Work request:
Every line containing the string "member" is to be copied from the records.

Data records:

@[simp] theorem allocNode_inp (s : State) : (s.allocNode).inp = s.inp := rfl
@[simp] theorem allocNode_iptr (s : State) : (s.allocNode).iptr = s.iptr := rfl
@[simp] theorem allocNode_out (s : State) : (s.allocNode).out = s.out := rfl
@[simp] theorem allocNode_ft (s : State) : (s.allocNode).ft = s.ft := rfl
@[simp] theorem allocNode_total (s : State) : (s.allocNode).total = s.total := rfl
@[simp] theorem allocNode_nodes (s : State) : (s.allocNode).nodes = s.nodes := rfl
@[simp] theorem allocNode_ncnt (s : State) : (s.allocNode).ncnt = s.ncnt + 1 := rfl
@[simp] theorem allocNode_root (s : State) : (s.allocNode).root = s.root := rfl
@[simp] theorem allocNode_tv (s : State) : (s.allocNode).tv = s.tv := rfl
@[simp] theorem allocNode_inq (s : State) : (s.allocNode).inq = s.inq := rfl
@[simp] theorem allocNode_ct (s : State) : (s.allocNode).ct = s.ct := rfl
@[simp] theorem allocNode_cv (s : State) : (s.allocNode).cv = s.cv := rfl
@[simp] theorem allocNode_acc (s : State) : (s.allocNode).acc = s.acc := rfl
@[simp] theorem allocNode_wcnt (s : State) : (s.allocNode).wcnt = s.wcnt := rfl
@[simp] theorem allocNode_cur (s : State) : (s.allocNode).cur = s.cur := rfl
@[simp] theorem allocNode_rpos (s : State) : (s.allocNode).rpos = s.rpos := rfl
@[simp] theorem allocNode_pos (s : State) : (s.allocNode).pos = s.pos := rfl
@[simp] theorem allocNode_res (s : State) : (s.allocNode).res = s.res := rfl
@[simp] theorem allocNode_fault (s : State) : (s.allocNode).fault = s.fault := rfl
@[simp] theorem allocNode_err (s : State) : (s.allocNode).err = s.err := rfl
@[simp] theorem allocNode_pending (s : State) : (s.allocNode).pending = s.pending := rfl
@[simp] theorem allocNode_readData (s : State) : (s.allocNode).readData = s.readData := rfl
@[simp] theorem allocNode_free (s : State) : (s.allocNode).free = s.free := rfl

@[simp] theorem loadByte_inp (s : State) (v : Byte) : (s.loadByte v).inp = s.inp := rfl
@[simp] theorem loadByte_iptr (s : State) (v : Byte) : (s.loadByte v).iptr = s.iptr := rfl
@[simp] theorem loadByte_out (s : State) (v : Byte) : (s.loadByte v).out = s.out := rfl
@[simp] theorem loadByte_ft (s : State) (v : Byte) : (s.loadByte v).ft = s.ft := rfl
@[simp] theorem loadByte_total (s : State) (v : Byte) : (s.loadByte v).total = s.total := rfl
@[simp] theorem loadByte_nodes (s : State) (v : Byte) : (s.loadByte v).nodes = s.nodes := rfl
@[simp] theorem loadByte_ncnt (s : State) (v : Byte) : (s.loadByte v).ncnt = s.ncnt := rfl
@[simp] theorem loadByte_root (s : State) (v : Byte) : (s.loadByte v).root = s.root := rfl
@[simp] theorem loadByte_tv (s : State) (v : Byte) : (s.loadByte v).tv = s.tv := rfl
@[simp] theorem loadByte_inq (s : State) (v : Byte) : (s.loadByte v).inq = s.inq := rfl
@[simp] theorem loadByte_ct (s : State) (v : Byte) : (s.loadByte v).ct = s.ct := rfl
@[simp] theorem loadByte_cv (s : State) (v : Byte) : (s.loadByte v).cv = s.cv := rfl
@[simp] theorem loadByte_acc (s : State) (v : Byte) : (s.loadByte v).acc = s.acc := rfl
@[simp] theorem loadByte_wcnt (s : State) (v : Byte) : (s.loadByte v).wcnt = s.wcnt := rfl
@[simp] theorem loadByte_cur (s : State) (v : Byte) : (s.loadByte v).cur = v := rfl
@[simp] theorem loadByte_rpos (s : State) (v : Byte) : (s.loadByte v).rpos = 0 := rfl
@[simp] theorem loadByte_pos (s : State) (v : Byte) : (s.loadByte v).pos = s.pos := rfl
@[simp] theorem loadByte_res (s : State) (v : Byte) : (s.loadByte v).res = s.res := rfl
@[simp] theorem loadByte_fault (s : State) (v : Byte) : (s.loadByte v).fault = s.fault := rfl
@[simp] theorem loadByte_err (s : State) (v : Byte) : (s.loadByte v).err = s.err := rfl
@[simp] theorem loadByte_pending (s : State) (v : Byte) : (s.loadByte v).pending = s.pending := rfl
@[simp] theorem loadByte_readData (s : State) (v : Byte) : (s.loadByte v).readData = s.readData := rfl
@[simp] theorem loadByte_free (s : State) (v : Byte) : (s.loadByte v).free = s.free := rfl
==
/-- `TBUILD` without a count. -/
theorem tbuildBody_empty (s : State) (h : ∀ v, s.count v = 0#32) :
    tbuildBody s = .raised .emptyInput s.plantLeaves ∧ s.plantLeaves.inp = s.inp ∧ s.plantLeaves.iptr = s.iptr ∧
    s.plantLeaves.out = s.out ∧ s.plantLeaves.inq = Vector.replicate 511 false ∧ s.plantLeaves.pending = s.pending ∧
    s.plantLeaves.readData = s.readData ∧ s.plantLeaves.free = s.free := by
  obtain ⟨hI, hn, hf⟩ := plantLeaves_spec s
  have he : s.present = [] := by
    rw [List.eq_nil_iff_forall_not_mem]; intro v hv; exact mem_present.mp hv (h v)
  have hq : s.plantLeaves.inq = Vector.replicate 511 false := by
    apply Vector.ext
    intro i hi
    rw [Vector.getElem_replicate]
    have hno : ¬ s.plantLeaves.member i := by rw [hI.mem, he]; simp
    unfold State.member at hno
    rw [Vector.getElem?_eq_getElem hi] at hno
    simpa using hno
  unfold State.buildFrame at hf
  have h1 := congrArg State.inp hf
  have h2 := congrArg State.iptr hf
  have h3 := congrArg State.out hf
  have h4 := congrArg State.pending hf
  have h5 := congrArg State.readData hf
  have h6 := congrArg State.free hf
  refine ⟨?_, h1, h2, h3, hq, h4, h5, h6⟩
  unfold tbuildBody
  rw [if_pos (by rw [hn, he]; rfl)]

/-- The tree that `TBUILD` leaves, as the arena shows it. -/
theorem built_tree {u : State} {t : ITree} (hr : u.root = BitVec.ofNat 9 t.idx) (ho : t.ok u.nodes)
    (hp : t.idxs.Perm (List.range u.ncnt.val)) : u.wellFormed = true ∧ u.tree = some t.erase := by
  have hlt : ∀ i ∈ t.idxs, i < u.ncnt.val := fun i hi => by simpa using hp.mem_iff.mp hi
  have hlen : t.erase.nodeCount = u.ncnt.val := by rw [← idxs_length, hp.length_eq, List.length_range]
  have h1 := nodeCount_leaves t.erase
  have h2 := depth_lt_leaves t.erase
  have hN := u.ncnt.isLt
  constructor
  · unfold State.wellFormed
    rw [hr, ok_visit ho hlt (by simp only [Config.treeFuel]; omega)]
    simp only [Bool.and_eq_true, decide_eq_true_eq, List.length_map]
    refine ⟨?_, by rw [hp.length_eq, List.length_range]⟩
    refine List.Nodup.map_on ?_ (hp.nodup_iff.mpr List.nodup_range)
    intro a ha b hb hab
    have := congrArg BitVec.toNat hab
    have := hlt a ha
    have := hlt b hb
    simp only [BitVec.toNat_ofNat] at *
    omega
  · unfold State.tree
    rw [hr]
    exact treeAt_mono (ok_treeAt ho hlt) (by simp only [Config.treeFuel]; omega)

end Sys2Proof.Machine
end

Answer box:
    have hno : ¬ s.plantLeaves.member i := by rw [hI.mem, he]; simp
    unfold State.member at hno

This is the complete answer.